> [Input for this task]:
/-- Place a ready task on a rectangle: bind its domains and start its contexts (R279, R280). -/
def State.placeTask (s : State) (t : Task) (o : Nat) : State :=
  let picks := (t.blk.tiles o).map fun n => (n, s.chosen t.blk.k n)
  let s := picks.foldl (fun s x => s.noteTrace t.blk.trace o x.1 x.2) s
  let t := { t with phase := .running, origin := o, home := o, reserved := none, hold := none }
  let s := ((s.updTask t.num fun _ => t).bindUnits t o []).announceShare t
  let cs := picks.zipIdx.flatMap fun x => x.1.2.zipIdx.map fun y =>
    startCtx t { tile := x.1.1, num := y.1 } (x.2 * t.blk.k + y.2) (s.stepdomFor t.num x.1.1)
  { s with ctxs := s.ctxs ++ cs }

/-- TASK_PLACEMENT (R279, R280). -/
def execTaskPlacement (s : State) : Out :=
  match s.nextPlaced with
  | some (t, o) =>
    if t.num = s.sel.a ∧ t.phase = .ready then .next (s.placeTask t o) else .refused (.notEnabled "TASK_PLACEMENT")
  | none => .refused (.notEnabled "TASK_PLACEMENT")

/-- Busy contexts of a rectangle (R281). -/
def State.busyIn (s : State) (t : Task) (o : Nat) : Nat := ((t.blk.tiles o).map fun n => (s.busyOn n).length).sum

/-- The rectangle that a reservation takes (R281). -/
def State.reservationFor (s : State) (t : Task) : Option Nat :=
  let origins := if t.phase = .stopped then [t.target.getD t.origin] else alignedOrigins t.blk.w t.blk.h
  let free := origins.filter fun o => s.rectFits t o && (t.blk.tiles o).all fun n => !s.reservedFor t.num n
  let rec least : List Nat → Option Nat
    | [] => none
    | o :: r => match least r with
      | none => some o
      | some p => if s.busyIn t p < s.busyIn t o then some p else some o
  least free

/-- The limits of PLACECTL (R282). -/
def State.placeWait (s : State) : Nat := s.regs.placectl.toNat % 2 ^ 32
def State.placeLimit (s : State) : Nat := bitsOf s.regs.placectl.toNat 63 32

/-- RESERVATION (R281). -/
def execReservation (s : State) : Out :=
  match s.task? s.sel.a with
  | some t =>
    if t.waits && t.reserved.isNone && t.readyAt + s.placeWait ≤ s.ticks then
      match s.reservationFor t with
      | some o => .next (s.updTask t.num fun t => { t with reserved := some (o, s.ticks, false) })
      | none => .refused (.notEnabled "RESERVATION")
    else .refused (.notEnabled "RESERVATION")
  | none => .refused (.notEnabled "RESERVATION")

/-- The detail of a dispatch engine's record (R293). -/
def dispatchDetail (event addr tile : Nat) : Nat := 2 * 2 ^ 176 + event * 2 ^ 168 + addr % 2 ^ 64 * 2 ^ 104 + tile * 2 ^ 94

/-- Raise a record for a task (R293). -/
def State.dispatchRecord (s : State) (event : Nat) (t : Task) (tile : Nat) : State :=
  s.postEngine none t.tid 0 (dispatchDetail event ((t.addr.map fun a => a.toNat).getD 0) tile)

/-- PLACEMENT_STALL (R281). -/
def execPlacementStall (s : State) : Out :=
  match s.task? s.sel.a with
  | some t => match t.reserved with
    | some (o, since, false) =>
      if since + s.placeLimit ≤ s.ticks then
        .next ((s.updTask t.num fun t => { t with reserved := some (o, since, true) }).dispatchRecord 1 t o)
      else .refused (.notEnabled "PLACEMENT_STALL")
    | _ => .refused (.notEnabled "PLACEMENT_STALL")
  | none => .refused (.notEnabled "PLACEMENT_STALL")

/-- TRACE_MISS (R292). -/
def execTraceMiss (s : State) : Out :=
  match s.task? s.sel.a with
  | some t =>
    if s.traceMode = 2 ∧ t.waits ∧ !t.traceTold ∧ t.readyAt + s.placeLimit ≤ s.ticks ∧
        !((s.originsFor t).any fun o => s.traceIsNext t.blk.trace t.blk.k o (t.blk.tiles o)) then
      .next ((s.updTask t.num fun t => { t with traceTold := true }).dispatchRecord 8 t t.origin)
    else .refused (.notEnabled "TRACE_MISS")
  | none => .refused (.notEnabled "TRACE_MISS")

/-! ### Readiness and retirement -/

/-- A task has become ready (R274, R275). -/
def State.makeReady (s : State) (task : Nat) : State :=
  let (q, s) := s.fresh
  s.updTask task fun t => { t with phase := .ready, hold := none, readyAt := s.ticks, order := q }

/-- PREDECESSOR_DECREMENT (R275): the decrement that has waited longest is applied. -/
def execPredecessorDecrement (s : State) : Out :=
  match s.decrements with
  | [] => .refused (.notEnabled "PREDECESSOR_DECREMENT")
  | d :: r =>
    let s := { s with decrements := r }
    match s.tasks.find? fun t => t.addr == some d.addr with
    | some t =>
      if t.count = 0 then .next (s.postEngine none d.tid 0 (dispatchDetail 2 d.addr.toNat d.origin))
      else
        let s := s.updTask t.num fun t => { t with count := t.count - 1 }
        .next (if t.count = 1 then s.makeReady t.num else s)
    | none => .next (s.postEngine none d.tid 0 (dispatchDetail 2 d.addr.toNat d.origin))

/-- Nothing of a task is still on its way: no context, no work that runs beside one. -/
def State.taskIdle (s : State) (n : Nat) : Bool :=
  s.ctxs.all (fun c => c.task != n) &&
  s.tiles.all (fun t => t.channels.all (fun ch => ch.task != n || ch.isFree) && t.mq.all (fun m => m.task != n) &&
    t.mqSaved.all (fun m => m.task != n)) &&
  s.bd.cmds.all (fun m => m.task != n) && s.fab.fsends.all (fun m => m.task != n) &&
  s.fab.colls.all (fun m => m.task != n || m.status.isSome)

> [What you will do]:
All of the records above should be transcribed exactly.

> [Exercise result]:
/-- Place a ready task on a rectangle: bind its domains and start its contexts (R279, R280). -/
def State.placeTask (s : State) (t : Task) (o : Nat) : State :=
  let picks := (t.blk.tiles o).map fun n => (n, s.chosen t.blk.k n)
  let s := picks.foldl (fun s x => s.noteTrace t.blk.trace o x.1 x.2) s
  let t := { t with phase := .running, origin := o, home := o, reserved := none, hold := none }
  let s := ((s.updTask t.num fun _ => t).bindUnits t o []).announceShare t
  let cs := picks.zipIdx.flatMap fun x => x.1.2.zipIdx.map fun y =>
    startCtx t { tile := x.1.1, num := y.1 } (x.2 * t.blk.k + y.2) (s.stepdomFor t.num x.1.1)
  { s with ctxs := s.ctxs ++ cs }

/-- TASK_PLACEMENT (R279, R280). -/
def execTaskPlacement (s : State) : Out :=
  match s.nextPlaced with
  | some (t, o) =>
    if t.num = s.sel.a ∧ t.phase = .ready then .next (s.placeTask t o) else .refused (.notEnabled "TASK_PLACEMENT")
  | none => .refused (.notEnabled "TASK_PLACEMENT")

/-- Busy contexts of a rectangle (R281). -/
def State.busyIn (s : State) (t : Task) (o : Nat) : Nat := ((t.blk.tiles o).map fun n => (s.busyOn n).length).sum

/-- The rectangle that a reservation takes (R281). -/
def State.reservationFor (s : State) (t : Task) : Option Nat :=
  let origins := if t.phase = .stopped then [t.target.getD t.origin] else alignedOrigins t.blk.w t.blk.h
  let free := origins.filter fun o => s.rectFits t o && (t.blk.tiles o).all fun n => !s.reservedFor t.num n
  let rec least : List Nat → Option Nat
    | [] => none
    | o :: r => match least r with
      | none => some o
      | some p => if s.busyIn t p < s.busyIn t o then some p else some o
  least free

/-- The limits of PLACECTL (R282). -/
def State.placeWait (s : State) : Nat := s.regs.placectl.toNat % 2 ^ 32
def State.placeLimit (s : State) : Nat := bitsOf s.regs.placectl.toNat 63 32

/-- RESERVATION (R281). -/
def execReservation (s : State) : Out :=
  match s.task? s.sel.a with
  | some t =>
    if t.waits && t.reserved.isNone && t.readyAt + s.placeWait ≤ s.ticks then
      match s.reservationFor t with
      | some o => .next (s.updTask t.num fun t => { t with reserved := some (o, s.ticks, false) })
      | none => .refused (.notEnabled "RESERVATION")
    else .refused (.notEnabled "RESERVATION")
  | none => .refused (.notEnabled "RESERVATION")

/-- The detail of a dispatch engine's record (R293). -/
def dispatchDetail (event addr tile : Nat) : Nat := 2 * 2 ^ 176 + event * 2 ^ 168 + addr % 2 ^ 64 * 2 ^ 104 + tile * 2 ^ 94

/-- Raise a record for a task (R293). -/
def State.dispatchRecord (s : State) (event : Nat) (t : Task) (tile : Nat) : State :=
  s.postEngine none t.tid 0 (dispatchDetail event ((t.addr.map fun a => a.toNat).getD 0) tile)

/-- PLACEMENT_STALL (R281). -/
def execPlacementStall (s : State) : Out :=
  match s.task? s.sel.a with
  | some t => match t.reserved with
    | some (o, since, false) =>
      if since + s.placeLimit ≤ s.ticks then
        .next ((s.updTask t.num fun t => { t with reserved := some (o, since, true) }).dispatchRecord 1 t o)
      else .refused (.notEnabled "PLACEMENT_STALL")
    | _ => .refused (.notEnabled "PLACEMENT_STALL")
  | none => .refused (.notEnabled "PLACEMENT_STALL")

/-- TRACE_MISS (R292). -/
def execTraceMiss (s : State) : Out :=
  match s.task? s.sel.a with
  | some t =>
    if s.traceMode = 2 ∧ t.waits ∧ !t.traceTold ∧ t.readyAt + s.placeLimit ≤ s.ticks ∧
        !((s.originsFor t).any fun o => s.traceIsNext t.blk.trace t.blk.k o (t.blk.tiles o)) then
      .next ((s.updTask t.num fun t => { t with traceTold := true }).dispatchRecord 8 t t.origin)
    else .refused (.notEnabled "TRACE_MISS")
  | none => .refused (.notEnabled "TRACE_MISS")

/-! ### Readiness and retirement -/

/-- A task has become ready (R274, R275). -/
def State.makeReady (s : State) (task : Nat) : State :=
  let (q, s) := s.fresh
  s.updTask task fun t => { t with phase := .ready, hold := none, readyAt := s.ticks, order := q }

/-- PREDECESSOR_DECREMENT (R275): the decrement that has waited longest is applied. -/
def execPredecessorDecrement (s : State) : Out :=
  match s.decrements with
  | [] => .refused (.notEnabled "PREDECESSOR_DECREMENT")
  | d :: r =>
    let s := { s with decrements := r }
    match s.tasks.find? fun t => t.addr == some d.addr with
    | some t =>
      if t.count = 0 then .next (s.postEngine none d.tid 0 (dispatchDetail 2 d.addr.toNat d.origin))
      else
        let s := s.updTask t.num fun t => { t with count := t.count - 1 }
        .next (if t.count = 1 then s.makeReady t.num else s)
    | none => .next (s.postEngine none d.tid 0 (dispatchDetail 2 d.addr.toNat d.origin))

/-- Nothing of a task is still on its way: no context, no work that runs beside one. -/
def State.taskIdle (s : State) (n : Nat) : Bool :=
  s.ctxs.all (fun c => c.task != n) &&
  s.tiles.all (fun t => t.channels.all (fun ch => ch.task != n || ch.isFree) && t.mq.all (fun m => m.task != n) &&
    t.mqSaved.all (fun m => m.task != n)) &&
  s.bd.cmds.all (fun m => m.task != n) && s.fab.fsends.all (fun m => m.task != n) &&
  s.fab.colls.all (fun m => m.task != n || m.status.isSome)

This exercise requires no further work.